■ What you should do: The lines from the start of the listing through the line containing "(∀ s t, step" should be printed exactly, and no other lines should be printed.

■ Input:
□ □ □ □ □

-- ==== Sys2Proof/Certificates/Slice0/Obligations.lean ====
section
/-! DEFINITION. The statements. Each docstring names the rules of spec/ that the statement formalises,
and the spec's own decision (D<n>, spec/92_eei_decisions.md) or general-knowledge entry (G<n>) where one
bears on it. The values of 34 of the 37 rows of ITAB are the spec's from general knowledge (R22, D17, G1;
log entry 10), so every statement about the words of mnemonics other than `add`, `addi` and `sw` rests
on that. -/

open Sys2Proof Sys2Proof.Machine

/-! The two tables, reset and the interface. -/

/-- R20: no step and no meaning writes either mapping; as built, ITAB has exactly 37 entries and RTAB
exactly 32, with no key twice. -/
def Obligations.TablesReadOnly : Prop :=
  (∀ s t, step s = .next t → t.itab = s.itab ∧ t.rtab = s.rtab) ∧
  (∀ i s t, exec i s = .next t → t.itab = s.itab ∧ t.rtab = s.rtab) ∧
  State.reset.itab.length = 37 ∧ (State.reset.itab.map Prod.fst).Nodup ∧
  State.reset.rtab.length = 32 ∧ (State.reset.rtab.map Prod.fst).Nodup

/-- R35, R280, R281: after reset the tables are complete, the encoder is idle, and no port carries
information. (That the idle encoder's input is an empty list of lines is the model's: log entry 1.) -/
def Obligations.ResetIsIdleWithTablesBuilt : Prop :=
  TablesBuilt State.reset ∧ State.reset.pending = [] ∧
  statusPort State.reset = none ∧ wordPort State.reset = none ∧ textPort State.reset = none

/-- R23: within format I, funct7 is present exactly when the mnemonic is `slli`, `srli` or `srai`. (That
the other formats carry exactly their function fields is in the type `Layout`.) -/
def Obligations.ShiftLayoutExactlyForShiftImmediates : Prop :=
  ∀ p ∈ State.reset.itab,
    (∃ f3 f7, p.2.layout = .shift f3 f7) ↔
      p.1 = (Instr.slli []).key ∨ p.1 = (Instr.srli []).key ∨ p.1 = (Instr.srai []).key

/-- R24: RTAB has exactly 32 entries; the key of the entry with index `i` is `'x'` and the decimal
numeral of `i`, digits only and no leading zero; and no other text is a key (D4). -/
def Obligations.RegisterNamesAreExactlyTheCanonicalOnes : Prop :=
  State.reset.rtab.length = 32 ∧
  (∀ (t : Text) (r : RegIndex), State.reset.rtab.lookup t = some r ↔ t = regName r) ∧
  (∀ r : RegIndex, ∃ ds : Text, regName r = 0x78#8 :: ds ∧ (∀ c ∈ ds, isDigit c = true) ∧
    parseInt ds = some (r.toNat : Int) ∧ (ds.head? = some 0x30#8 → r = 0))

/-- The ports of R33 as views of the result: status 0 with the word and its rendering for `Ok`, and the
codes 1 to 4 of R255 (D12) for the four kinds. Two clauses are the model's choice of how to write R33's
and R35's "carry no information": no port has a value before the first transaction, because there is no
result then (DESIGN CHOICE, log entry 3), and an error leaves the word and text ports without a value
(DEDUCED, log entry 6; D13). -/
def Obligations.PortsShowTheResult : Prop :=
  ∀ s : State,
    (s.result = none → statusPort s = none ∧ wordPort s = none ∧ textPort s = none) ∧
    (∀ w, s.result = some (.ok w) →
      statusPort s = some 0 ∧ wordPort s = some w ∧ textPort s = some (render w)) ∧
    (∀ e, s.result = some (.err e) →
      wordPort s = none ∧ textPort s = none ∧
      statusPort s = some (match e with
        | .unknownMnemonic => 1
        | .malformedOperands => 2
        | .unknownRegister => 3
        | .immediateOutOfRange => 4))

/-- R150: the rendering has 32 characters, character `k` is `'1'` exactly when bit `31-k` is set and
`'0'` otherwise; it is a bijection between the words and the 32-character texts of `'0'` and `'1'`;
and the `text` output is the rendering of the word. -/
def Obligations.RenderingIsBijective : Prop :=
  (∀ w : Word, (render w).length = 32 ∧
    ∀ k, k < 32 → (render w)[k]? = some (if w.getLsbD (31 - k) then 0x31#8 else 0x30#8)) ∧
  (∀ v w : Word, render v = render w → v = w) ∧
  (∀ t : Text, t.length = 32 → (∀ c ∈ t, c = 0x30#8 ∨ c = 0x31#8) → ∃ w : Word, render w = t) ∧
  (∀ (s : State) (w : Word), wordPort s = some w → textPort s = some (render w))

/-! One step, and runs. -/

/-- A step takes the oldest waiting line and runs the instruction in it: the meaning of that instruction,
on the state without the line; a line in which the decoder finds no instruction raises the decoder's
error and nothing else changes (R120 steps 1 and 2, R123). -/
def Obligations.StepRunsInstructionInLine : Prop :=
  ∀ (s : State) line rest, s.pending = line :: rest →
    (∀ i, decodeLine line = .ok i → step s = exec i { s with pending := rest }) ∧
    (∀ e, decodeLine line = .error e →
      step s = .next { s with pending := rest, result := some (.err e) })

/-- The model's choice (log entry 2), from R281 ("After reset the encoder is idle and ready for its first
line"): with no line waiting a step changes nothing. -/
def Obligations.IdleStepChangesNothing : Prop :=
  ∀ s : State, s.pending = [] → step s = .next s

/-- The step is the encode operation: on tables as built, one step answers a waiting line with
`encode(line)` of R120, a function of the two tables and the line; the line leaves the input and
nothing else changes. -/
def Obligations.StepComputesEncode : Prop :=
  ∀ (s : State) line rest, TablesBuilt s → s.pending = line :: rest →
    step s = .next { s with pending := rest,
                            result := some (encodeLine s.itab s.rtab line) }

/-- R141 (a derived rule), R31: every step goes on, whatever the bytes of the line and whatever the
tables hold, and a waiting line always gets a result. -/
def Obligations.EveryLineIsAnswered : Prop :=
  ∀ s : State, ∃ t, step s = .next t ∧
    ∀ line rest, s.pending = line :: rest → t.pending = rest ∧ ∃ r, t.result = some r

/-- R14: two encode operations on equal lines give equal results: the result reads nothing but the line
and the tables, whatever other lines wait and whatever was answered before. -/
def Obligations.EqualLinesGiveEqualResults : Prop :=
  ∀ (s s' : State) line rest rest',
    s.pending = line :: rest → s'.pending = line :: rest' → s.itab = s'.itab → s.rtab = s'.rtab →
    ∃ t t' r, step s = .next t ∧ step s' = .next t' ∧ t.result = some r ∧ t'.result = some r

/-- R59, R262: in a batch every line gets the result it would have alone, whatever the lines before it
are and however they fail: after the lines before it have been answered, the next step answers it with
`encode(line)`, and the tables are what they were. -/
def Obligations.BatchAnswersEachLineAlone : Prop :=
  ∀ (s : State) (before : List Text) line rest,
    TablesBuilt s → s.pending = before ++ line :: rest →
    ∃ t : State, Host.Core.run core (before.length + 1) s = .next t ∧
      t.pending = rest ∧ t.result = some (encodeLine s.itab s.rtab line) ∧
      t.itab = s.itab ∧ t.rtab = s.rtab

/-- The invariant (R20, R89, R90): every step keeps the tables as built and puts out only words of the
producible set. -/
def Obligations.StepKeepsInvariant : Prop :=
  ∀ s t, EncoderInv s → step s = .next t → EncoderInv t

/-- The invariant holds after reset. -/
def Obligations.ResetMeetsInvariant : Prop := EncoderInv State.reset

/-- R57, R261: a meaning writes the result and nothing else, for all 37 instructions, every operand
tokens and every table. -/
def Obligations.MeaningChangesResultOnly : Prop :=
  ∀ i s, ∃ r, exec i s = .next { s with result := some r }

/-! Tokens, literals and the errors every instruction shares. -/

/-- R121: which whitespace separates two pieces of a line does not matter, and whitespace before the
first and after the last token does not matter: the step is the same. -/
def Obligations.WhitespaceRunsAreEquivalent : Prop :=
  ∀ (s : State) (rest : List Text) (a b w w' : Text),
    (∀ c ∈ w, isWs c = true) → (∀ c ∈ w', isWs c = true) →
    (w ≠ [] → w' ≠ [] →
      step { s with pending := (a ++ w ++ b) :: rest } =
        step { s with pending := (a ++ w' ++ b) :: rest }) ∧
    step { s with pending := (w ++ a ++ w') :: rest } = step { s with pending := a :: rest }

/-- R104: the value of a well-formed literal is the decimal value of its digits (leading zeros allowed),
negated when the `'-'` is present; every other text is malformed, and as an immediate operand raises
`ImmediateOutOfRange` whatever the range (D7). -/
def Obligations.LiteralSyntaxAndValue : Prop :=
  (∀ ds : Text, ds ≠ [] → (∀ c ∈ ds, isDigit c = true) →
    parseInt ds = some ((ds.foldl (fun n c => n * 10 + (c.toNat - 0x30)) 0 : Nat) : Int) ∧
    parseInt (minus :: ds) =
      some (-((ds.foldl (fun n c => n * 10 + (c.toNat - 0x30)) 0 : Nat) : Int))) ∧
  (∀ t : Text,
    (¬ ∃ ds : Text, ds ≠ [] ∧ (∀ c ∈ ds, isDigit c = true) ∧ (t = ds ∨ t = minus :: ds)) →
    parseInt t = none ∧ ∀ lo hi, imm lo hi t = .error .immediateOutOfRange)

/-- R122, R123: a line with no token, or whose first token is none of the 37 mnemonics, raises
`UnknownMnemonic`, whatever follows the first token (D3). -/
def Obligations.UnknownFirstTokenRaisesUnknownMnemonic : Prop :=
  ∀ (s : State) line rest, s.pending = line :: rest →
    (splitWs line = [] ∨ ∃ m ops, splitWs line = m :: ops ∧ ∀ i : Instr, i.key ≠ m) →
    step s = .next { s with pending := rest, result := some (.err .unknownMnemonic) }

□ □ □ □ □

■ Task answer:
-- ==== Sys2Proof/Certificates/Slice0/Obligations.lean ====
section
/-! DEFINITION. The statements. Each docstring names the rules of spec/ that the statement formalises,
and the spec's own decision (D<n>, spec/92_eei_decisions.md) or general-knowledge entry (G<n>) where one
bears on it. The values of 34 of the 37 rows of ITAB are the spec's from general knowledge (R22, D17, G1;
log entry 10), so every statement about the words of mnemonics other than `add`, `addi` and `sw` rests
on that. -/

open Sys2Proof Sys2Proof.Machine

/-! The two tables, reset and the interface. -/

/-- R20: no step and no meaning writes either mapping; as built, ITAB has exactly 37 entries and RTAB
exactly 32, with no key twice. -/
def Obligations.TablesReadOnly : Prop :=
  (∀ s t, step s = .next t → t.itab = s.itab ∧ t.rtab = s.rtab) ∧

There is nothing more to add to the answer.